(Beginning of SOURCE DATA)
/-- A block with a command in flight on the operands a and b. -/
def inFlight (i : Instr) (a b : Nat) : Block := issueLegal i (loaded a b)

/-- The machine around a block, with a host program and planned turns. -/
def machine (b : Block) (program : List Stmt) (turns : List Turn) : State :=
  { State.reset with blk := b, master := { program := program, vars := [], stop := none }, turns := turns }

/-- What a test reads of an outcome. -/
def look {α : Type} (f : State → α) : Host.Outcome State Fault Refusal → Option α
  | .next s => some (f s)
  | .fault _ => none
  | .refused _ => none

/-! ## Decoding: the pattern of 30_encoding.md R72, RSV in bits 31:4 and OP in bits 3:0 -/

theorem test_decode_nop : decode (0b0000000000000000000000000000#28 ++ 0b0000#4) = .ok .nop := by decide
theorem test_decode_mul : decode (0b0000000000000000000000000000#28 ++ 0b0001#4) = .ok .mul := by decide
theorem test_decode_mulraw : decode (0b0000000000000000000000000000#28 ++ 0b0010#4) = .ok .mulraw := by decide
theorem test_decode_red : decode (0b0000000000000000000000000000#28 ++ 0b0011#4) = .ok .red := by decide
/-- 95_test_vectors.md ERR-1 to ERR-6. -/
theorem test_decode_illegal : [0x4#32, 0xf#32, 0x10#32, 0x11#32, 0x80000001#32, 0xffffffff#32].map decode =
    [.error .reservedOp, .error .reservedOp, .error .reservedBits, .error .reservedBits, .error .reservedBits,
      .error .reservedBits] := by decide
theorem test_decode_short_stream : decodeBytes [0x01, 0x00, 0x00] = .error .truncated := by decide
/-- Little-endian: the byte at the lowest address is the OP byte (20_memory.md R58). -/
theorem test_decode_byte_order : decodeBytes [0x03, 0x00, 0x00, 0x00, 0x55] = .ok (.red, [0x55]) ∧
    decodeBytes [0x00, 0x00, 0x00, 0x03] = .error .reservedBits := by decide

/-! ## WellFormed: an ill-formed term for each check -/

theorem test_wf_reserved_field : commandWordWf 0x00000010 = false ∧ reservedFieldZero 0x00000010 = false := by decide
theorem test_wf_op : commandWordWf 0x00000004 = false ∧ opAssigned 0x00000004 = false := by decide
theorem test_wf_word : commandWordWf 0x00000003 = true := by decide
theorem test_wf_wr : (Stmt.wr 0x040 (.lit (2 ^ 32))).wf = false ∧ (Stmt.wr 0x040 (.lit (2 ^ 32 - 1))).wf = true := by
  decide
theorem test_wf_load : (Pseudo.lda (.lit (2 ^ 256))).wf = false ∧ (Pseudo.ldb (.lit (2 ^ 256))).wf = false ∧
    (Pseudo.lda (.lit (2 ^ 256 - 1))).wf = true := by decide
theorem test_wf_products : (Pseudo.fmul (.lit 1) (.lit (2 ^ 256)) 0).wf = false ∧
    (Pseudo.fsqr (.lit (2 ^ 256)) 0).wf = false ∧ (Pseudo.fmulraw (.lit (2 ^ 256)) (.lit 1) 0).wf = false := by decide
theorem test_wf_fred : (Pseudo.fred (.lit (2 ^ 256 * 2 ^ 256)) 0).wf = false := by decide +kernel

/-! ## The commands: vectors of 95_test_vectors.md 2.1 to 2.4, each one completion -/

/-- MUL-11. -/
theorem test_mul_largest : val (complete (inFlight .mul (2 ^ 256 - 1) (2 ^ 256 - 1))).res = 0x559 := by decide +kernel
/-- MUL-16. -/
theorem test_mul_one_subtraction : (complete (inFlight .mul 19 (2 ^ 251))).res.toList =
    [0x13, 0, 0, 0, 0, 0, 0, 0x18000000, 0, 0, 0, 0, 0, 0, 0, 0] := by decide +kernel
/-- RAW-2. -/
theorem test_mulraw_largest : (complete (inFlight .mulraw (2 ^ 256 - 1) (2 ^ 256 - 1))).res.toList =
    1 :: List.replicate 7 0 ++ 0xfffffffe :: List.replicate 7 0xffffffff := by decide +kernel
/-- RAW-6: a carry across a word boundary. -/
theorem test_mulraw_carry : (complete (inFlight .mulraw 0xffffffff 0xffffffff)).res.toList =
    1 :: 0xfffffffe :: List.replicate 14 0 := by decide +kernel
/-- RED-9: OPB is the upper half. -/
theorem test_red_upper_half : val (complete (inFlight .red 0 1)).res = 0x26 := by decide +kernel
/-- RED-13. -/
theorem test_red_largest : val (complete (inFlight .red (2 ^ 256 - 1) (2 ^ 256 - 1))).res = 0x5a3 := by decide +kernel
/-- NOP-2: STATUS while NOP is in flight after MUL-4, and RES after its completion. -/
theorem test_nop_keeps_res : statusWord (issueLegal .nop (complete (inFlight .mul 3 5))) = 0x00000001 ∧
    (complete (issueLegal .nop (complete (inFlight .mul 3 5)))).res[0] = 0x0000000f := by decide +kernel
/-- NOP-3. -/
theorem test_nop_irq : irq (complete (issueLegal .nop { Block.reset with ie := true })) = true := by decide

/-! ## Errors, registers, bus: 95_test_vectors.md 2.5 to 2.7 -/

/-- ERR-9 and ERR-10. -/
theorem test_illegal_before_busy :
    look (fun s => statusWord s.blk) (transact (writeTxn 0x008 0x00000004) (machine (inFlight .mul 3 5) [] [])) =
      some 0x00000015 ∧
    look (fun s => statusWord s.blk)
      (transact (writeTxn 0x008 0x00000001) (machine (reject .illegalCmd (inFlight .mul 3 5)) [] [])) =
      some 0x00000025 := by decide +kernel
/-- ERR-12. -/
theorem test_accept_keeps_err : statusWord (issueLegal .mul (reject .illegalCmd Block.reset)) = 0x00000015 := by decide
/-- REG-6, REG-7, REG-8. -/
theorem test_status_w1c : [0x2#32, 0x4#32, 0xffffffff#32].map (fun v =>
    statusWord (writeStatus v { Block.reset with done := true, err := true, ecode := 2 })) =
    [0x24#32, 0x2#32, 0x0#32] := by decide
/-- REG-4 and REG-5. -/
theorem test_ctrl : ctrlWord (writeCtrl 0xfffffffd Block.reset) = 1 ∧
    (writeCtrl 0x00000003 { loaded 3 0 with ie := true }) = Block.reset := by decide +kernel
/-- BUS-7 and BUS-10. -/
theorem test_bus_no_effect :
    look (fun s => (s.blk.opa[0], s.resp)) (transact { we := true, addr := 0x040, be := 0b0011, wdata := 0xffffffff }
      State.reset) = some (0, some .busErr) ∧
    look (fun s => (s.blk.res[0], s.resp)) (transact (writeTxn 0x0C0 5) State.reset) = some (0, some .ok) := by decide
/-- The ends of every range of the window (30_encoding.md R70, R71). -/
theorem test_window_map : [0x00#8, 0x04#8, 0x08#8, 0x0C#8, 0x40#8, 0x5C#8, 0x80#8, 0x9C#8, 0xC0#8, 0xFC#8].map regOf =
    [some .id, some .ctrl, some .cmd, some .status, some (.opa 0), some (.opa 7), some (.opb 0), some (.opb 7),
      some (.res 0), some (.res 15)] := by decide
theorem test_window_holes : [0x10#8, 0x3C#8, 0x60#8, 0x7C#8, 0xA0#8, 0xBC#8, 0x41#8, 0x5F#8, 0xFF#8].map
    (fun a => target (readTxn a)) = List.replicate 9 none := by decide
(End of SOURCE DATA)
* **WORK TO BE COMPLETED**
Scan the data above. Return every line with "program" in it.

* **OUTPUT FOR THIS EXERCISE**
/-- The machine around a block, with a host program and planned turns. -/
def machine (b : Block) (program : List Stmt) (turns : List Turn) : State :=
  { State.reset with blk := b, master := { program := program, vars := [], stop := none }, turns := turns }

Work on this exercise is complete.